The plan: deploy SeaweedFS server (master + volume + filer), deploy the CSI driver, migrate every Longhorn consumer, then nuke Longhorn from orbit.
The Architecture
SeaweedFS this time is simpler than my previous deployments. No operator, no S3 API, no workers. Just the Helm chart:
- 1 Master: Cluster coordinator. Handles volume allocation, topology. Runs on an NVMe node.
- 4 Volume Servers: One per Pi 5 NVMe node. Stores actual data on
/var/lib/longhorn(yes, still called that — the TalosuserVolumesconfig names the NVMe mount and I'm not renaming it). Replication set to001— one extra copy on a different volume server. - 1 Filer: Filesystem abstraction over the volume servers. Uses LevelDB2 for metadata. Runs on an NVMe node.
For the CSI driver:
- 1 Controller: Handles CreateVolume/DeleteVolume.
- 14 Node DaemonSet pods: Run on every worker node. Handle NodePublishVolume.
- 14 Mount DaemonSet pods: Run on every worker node. Provide the FUSE mount service so volumes can be mounted anywhere in the cluster.
Total pod count: 6 server + ~29 CSI = ~35 pods. Longhorn was 30 pods. Slightly more, but the SeaweedFS CSI pods are tiny and the tradeoff is that workloads aren't pinned to NVMe nodes anymore.
Deploying the Server
Standard Flux CD structure — six files in gitops/infrastructure/seaweedfs/:
seaweedfs/
├── kustomization.yaml
├── namespace.yaml # seaweedfs, privileged PSA (for hostPath)

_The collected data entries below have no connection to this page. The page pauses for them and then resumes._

/-! ## Itineraries (R91, R350) -/

/-- `ITINERARY_PREFETCH` (R91, R459): the next entry of a context's itinerary is read and its tile prefetched. -/
def prefetch (s : State) (c : Nat) : State :=
  match (ctxOf s c).itin with
  | none => s
  | some (b, va, left) =>
    let t := taskOf s c
    let core := coreOf c
    if (s.tiles.fills.filter fun f => f.pre && f.ctx = c).length ≥ 16 then s
    else
      let w : Who := { ag := .fill (core / 8), core := core, ctx := c, asid := t.asid, queue := t.queue, owner := 5000 + c }
      let stop (s : State) : State := eDone (updCtx s c fun x => { x with itin := none }) (5000 + c)
      match eRun (clcReadClean w va 16 1) s with
      | (.error .wait, s) => s
      | (.error (.fault _ _ _), s) => stop s
      | (.ok bs, s) =>
        let e := ofLe bs
        let co := (List.range 6).map fun k => bitsAt e (16 * k) 16
        let u := bitsAt e 96 16
        let tile := tileOf b.desc t.asid co
        let s := if e.testBit 127 || left ≤ 1 then stop s
          else eDone (updCtx s c fun x => { x with itin := some (b, va + 16, left - 1) }) (5000 + c)
        if !coordsOk b.desc co || (newestOf (ctcOf s core) tile u).isSome
            || (s.tiles.fills.any fun f => f.core = core && f.tile == tile && f.open_.isNone && verSat f.u u) then s
        else newFill s { id := 0, core := core, ctx := c, tid := t.tid, queue := t.queue, tile := tile, b := b, asid := t.asid,
                         u := u, hint := bitsAt e 112 2, pre := true }
def execItineraryPrefetch (s : State) : Host.Outcome State Fault Refusal :=
  match s.ev with
  | some (.itineraryPrefetch c) => .next (prefetch s c)
  | _ => .next s

/-! ## Purges (R98) -/

/-- `opurge` with go = 1: ignored while a purge is in progress, and from an agent that R473 does not name. -/
def purgeStart (s : State) (w : Word) (by_ : Writer) : State :=
  if s.tiles.purge.isSome || !mayWrite 0xF00001520100 by_ then s
  else
    let s := devSet s 0xF00001520100 (w &&& 0x000FFFFF0000FFFF)
    purgeStep { s with tiles := { s.tiles with purge := some (bitsAt w.toNat 0 16, bitsAt w.toNat 32 20) } }
def execOpurge (s : State) : Host.Outcome State Fault Refusal :=
  match s.ev with
  | some (.opurge w b) => .next (purgeStart s w b)
  | _ => .next s

/-- Every write-back of the purge is acknowledged. -/
def purgeDone (s : State) (asid tensor : Nat) : Bool :=
  (List.range 24).all fun cl => (purgeLines s cl asid tensor).isEmpty
    && (victimsOf s cl).all fun v => !(v.line.tile.asid = asid && v.line.tile.tensor = tensor)

/-- The valid version-table entries of a tensor, by address. -/
def vtOf (s : State) (asid tensor : Nat) : List Nat :=
  let tables := (List.range 384).map fun n =>
    let w := (chan s n).evtab.toNat
    let size := 128 * 2 ^ min 24 (max 12 (w % 32))
    (bitsAt w 12 36 * 4096 / size * size, size)
  (s.hbm.mem.filter fun c => c.1 % 32 = 18 && c.2.getLsbD 4 && tables.any fun t => t.1 ≤ c.1 && c.1 < t.1 + t.2).filterMap
    fun c => let a := c.1 - 18
      if vtWord s a % 2 ^ 36 = asid + tensor * 2 ^ 16 then some a else none

/-- `OPURGE_COMPLETE` (R98): the tensor's lines, entries and versions leave, and the requests parked there ask again. -/
def purgeEnd (s : State) : State :=
  match s.tiles.purge with
  | none => s
  | some (asid, tensor) =>
    if !purgeDone s asid tensor then s
    else
      let mine (t : Tile) : Bool := t.asid = asid && t.tensor = tensor
      let keep (l : TLine) : Bool := !(mine l.tile && l.pins = 0 && (l.st == .valid || l.st == .poisoned))
      let parked := s.tiles.oasis.flatMap fun (_, d) => d.sets.flatMap fun (_, l) => l.flatMap fun e =>
        if mine e.tile then e.replay.map fun r => (e.tile, r) else []
      let writers := s.tiles.oasis.flatMap fun (_, d) => d.sets.flatMap fun (_, l) => l.flatMap fun e => if mine e.tile then e.wbq else []
      let s := { s with tiles := { s.tiles with
        ctc := s.tiles.ctc.map fun (k, l) => (k, l.filter keep)
        clc := s.tiles.clc.map fun (k, l) => (k, l.filter keep)
        oasis := s.tiles.oasis.map fun (n, d) => (n, { d with sets := d.sets.map fun (i, l) => (i, l.filter fun e => !mine e.tile) })
        purge := none } }
      let s := (vtOf s asid tensor).foldl (fun s a => hbmPutN s none a 32 0) s
      pumpAll (writers.foldl wbAsked (parked.foldl (fun s (t, r) => oRequest s t r) s))
def execOpurgeComplete (s : State) : Host.Outcome State Fault Refusal :=
  match s.ev with
  | some .opurgeComplete => .next (purgeEnd s)
  | _ => .next s

end Sys2Proof.Machine
end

├── server-repository.yaml # HelmRepository → seaweedfs.github.io/seaweedfs/helm
├── server-release.yaml # HelmRelease for master/volume/filer
├── csi-repository.yaml # HelmRepository → seaweedfs.github.io/seaweedfs-csi-driver/helm
└── csi-release.yaml # HelmRelease for CSI driver
Key server values:
global:
enableReplication: true
replicationPlacement: "001"
master:
replicas: 1
data:
type: "hostPath"
hostPathPrefix: /var/lib/longhorn
nodeSelector: |
node.kubernetes.io/disk-type: nvme
affinity: "" # allow co-location
volume:
replicas: 4
dataDirs:
- name: data1
type: "hostPath"
hostPathPrefix: /var/lib/longhorn
maxVolumes: 0
nodeSelector: |
node.kubernetes.io/disk-type: nvme
filer:
replicas: 1
data:
type: "hostPath"
hostPathPrefix: /var/lib/longhorn
nodeSelector: |
node.kubernetes.io/disk-type: nvme
affinity: ""
The affinity: "" on master and filer overrides the chart's default anti-affinity, letting them co-locate on the same NVMe node. With only 4 NVMe nodes and 6 server pods, some sharing is inevitable.

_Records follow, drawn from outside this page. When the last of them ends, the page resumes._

-- ==== Sys2Proof/Machine/Copy.lean ====
section
/-! DEFINITION. The X slot: commands as they issue (R356 to R362, R366 to R370), the copy engine's packets (R358, R359), the
operations that ROUs perform for commands (R114 to R119, R169), and completion (R363, R364, R371). -/
namespace Sys2Proof.Machine

def slotX : Nat := 6

/-! ## Copy descriptors (R357, R360) -/

/-- A field of a copy descriptor. -/
def cF (b : List Byte) (lo n : Nat) : Nat := bitsAt (ofLe b) lo n
def cSrc (b : List Byte) : Nat := cF b 0 56
def cPat (b : List Byte) : Nat := cF b 0 64
def cIdx (b : List Byte) : Nat := cF b 128 56
def cLen (b : List Byte) : Nat := cF b 192 32
def cRows (b : List Byte) : Nat := cF b 224 24
def cSStride (b : List Byte) : Int := sgn 40 (cF b 256 40)
def cDStride (b : List Byte) : Int := sgn 40 (cF b 320 40)
def cStat (b : List Byte) : Nat := cF b 384 56 / 16 * 16
def cPk (b : List Byte) : Nat := cF b 448 4
/-- Nothing is moved. -/
def cEmpty (b : List Byte) : Bool := cLen b = 0 || cRows b = 0

/-- The address of row r of the destination: a VA, or the 62-bit domain address of `xremote`. -/
def cDstRow (kind : Nat) (b : List Byte) (r : Nat) : Nat :=
  if kind = 2 then wrap 62 (cF b 64 62 + r * cDStride b) else wrap 64 (cF b 64 56 + r * cDStride b)
/-- The VA of row r of the source; `g`: the index of a gather. -/
def cSrcRow (b : List Byte) (g : Nat) : Nat := wrap 64 (cSrc b + g * cSStride b)

/-- A malformed descriptor (R360). -/
def cBad (s : State) (kind : Nat) (b : List Byte) : Bool :=
  cPk b > 4
    || (kind = 2 && (cF b 112 14 = s.pkg || cF b 64 62 % 32 != 0 || cLen b % 32 != 0 || cF b 320 40 % 32 != 0))
    || (kind = 1 && cIdx b % 4 != 0)

/-- The defined fields of a copy descriptor (R357), and of the operand block of an `rchase` (R369). -/
def copyMask : Nat := fieldsBut 512 [(511, 452), (447, 440), (383, 360), (319, 296), (255, 248), (191, 184), (127, 126)]
def chaseMask : Nat := fieldsBut 192 [(191, 181), (175, 172), (159, 156), (143, 140)]

/-- Sectors of a command's rows (R370); ranges of another package lie above every VA. -/
def cRowSecs (b : List Byte) (at_ : Nat → Nat) : List (Nat × Nat) :=
  if cEmpty b then [] else (List.range (cRows b)).flatMap fun r => sectors (at_ r) (cLen b)

/-- The footprint of a copy command whose descriptor is read (R370). -/
def cFoot (id kind va : Nat) (b : List Byte) : Track :=
  let up (x : Nat) : Nat := if kind = 2 then 2 ^ 62 + x else x
  { id := id
    readB := sectors va 64 ++ (if kind = 0 || kind = 2 then cRowSecs b (cSrcRow b) else [])
    writeB := cRowSecs b (fun r => up (cDstRow kind b r)) ++ (if cStat b = 0 then [] else sectors (cStat b) 16)
    allR := kind = 1 }

/-- The sectors of a copy's source from its position on: what it still reads (R151). -/
def cLeft (k : XCmd) (b : List Byte) : List (Nat × Nat) :=
  if cEmpty b then [] else (List.range (cRows b - k.row)).flatMap fun i =>
    if i = 0 then sectors (cSrcRow b k.row + k.off) (cLen b - k.off) else sectors (cSrcRow b (k.row + i)) (cLen b)

/-! ## Commands -/

def xOf (s : State) (core id : Nat) : Option XCmd := (engOf s core).x.find? fun k => k.id = id
def updX (s : State) (core id : Nat) (f : XCmd → XCmd) : State :=
  setEng s core fun e => { e with x := e.x.map fun k => if k.id = id then f k else k }

/-- On whose behalf an X command accesses memory. -/
def xWho (core : Nat) (k : XCmd) : Who :=
  { ag := .core core, core := core, ctx := k.ctx, asid := k.asid, queue := k.queue, owner := ownerOf k.id }

/-- A fault precise to an X command (R33, R119, R356, R360): it is parked at its position. -/
def xFault (s : State) (core : Nat) (k : XCmd) (sub va ak : Nat) : State :=
  engineFault s k.ctx k.tid core (.xcmd core k.id) k.queue k.asid 2 k.cmdno sub (BitVec.ofNat 64 va) ak (xStatus k)

/-- A part of an X command: what it changes, a fault of the command at its position, or nothing yet. -/
def xRun (s : State) (core : Nat) (k : XCmd) (m : EM Unit) : State :=
  match eRun m s with
  | (.ok _, s) => s
  | (.error .wait, s) => s
  | (.error (.fault sub va ak), s) => xFault s core ((xOf s core k.id).getD k) sub va ak

/-- The task runs or is saved. -/
def tidLives (s : State) (c tid : Nat) : Bool := liveIn s c tid || (savedOf s tid).isSome

/-- What an `xflushrd` to a package, or another flushing read, waits for (R143, R361): copies of the task that issued before the
command, and such `xremote`s to the package whose packets the gateway has not all taken. -/
def flushHeld (s : State) (core : Nat) (k : XCmd) (p : Nat) : Bool :=
  (engOf s core).x.any fun j => j.ctx = k.ctx && j.tid = k.tid && j.id < k.id &&
    (j.kind = 0 || j.kind = 1 || j.kind = 3
      || (j.kind = 2 && j.sent.isNone && (match j.blk with
        | none => true
        | some b => ((List.range (cRows b)).any fun r => cDstRow 2 b r / 2 ^ 48 = p))))

/-- The destination list of a command's task, running or saved. -/
def destsOf (s : State) (k : XCmd) : List (Nat × Bool) :=
  if liveIn s k.ctx k.tid then (ctxOf s k.ctx).dests else (((savedOf s k.tid).bind Ready.saved).map Saved.dests).getD []
def destsTo (s : State) (c tid : Nat) (f : List (Nat × Bool) → List (Nat × Bool)) : State :=
  if liveIn s c tid then updCtx s c fun x => { x with dests := f x.dests } else updSaved s tid fun v => { v with dests := f v.dests }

Committed, pushed, waited for Flux. All six server pods came up without drama.
$ kubectl get pods -n seaweedfs
NAME READY STATUS RESTARTS AGE
seaweedfs-filer-0 2/2 Running 0 3m
seaweedfs-master-0 1/1 Running 0 3m
seaweedfs-volume-0 1/1 Running 0 3m
seaweedfs-volume-1 1/1 Running 0 3m
seaweedfs-volume-2 1/1 Running 0 3m
seaweedfs-volume-3 1/1 Running 0 3m
The CSI Driver: A Two-Bug Symphony
The CSI driver was less cooperative.
Bug 1: The Phantom Flag
The CSI node DaemonSet immediately crashed:
flag provided but not defined: -mountEndpoint
Turns out the chart (v0.2.11) generates a --mountEndpoint flag for the new mount service feature, but the latest Docker image tag doesn't actually include it. The latest tag on Docker Hub is stale — it's some ancient build that predates the mount service feature entirely. Classic.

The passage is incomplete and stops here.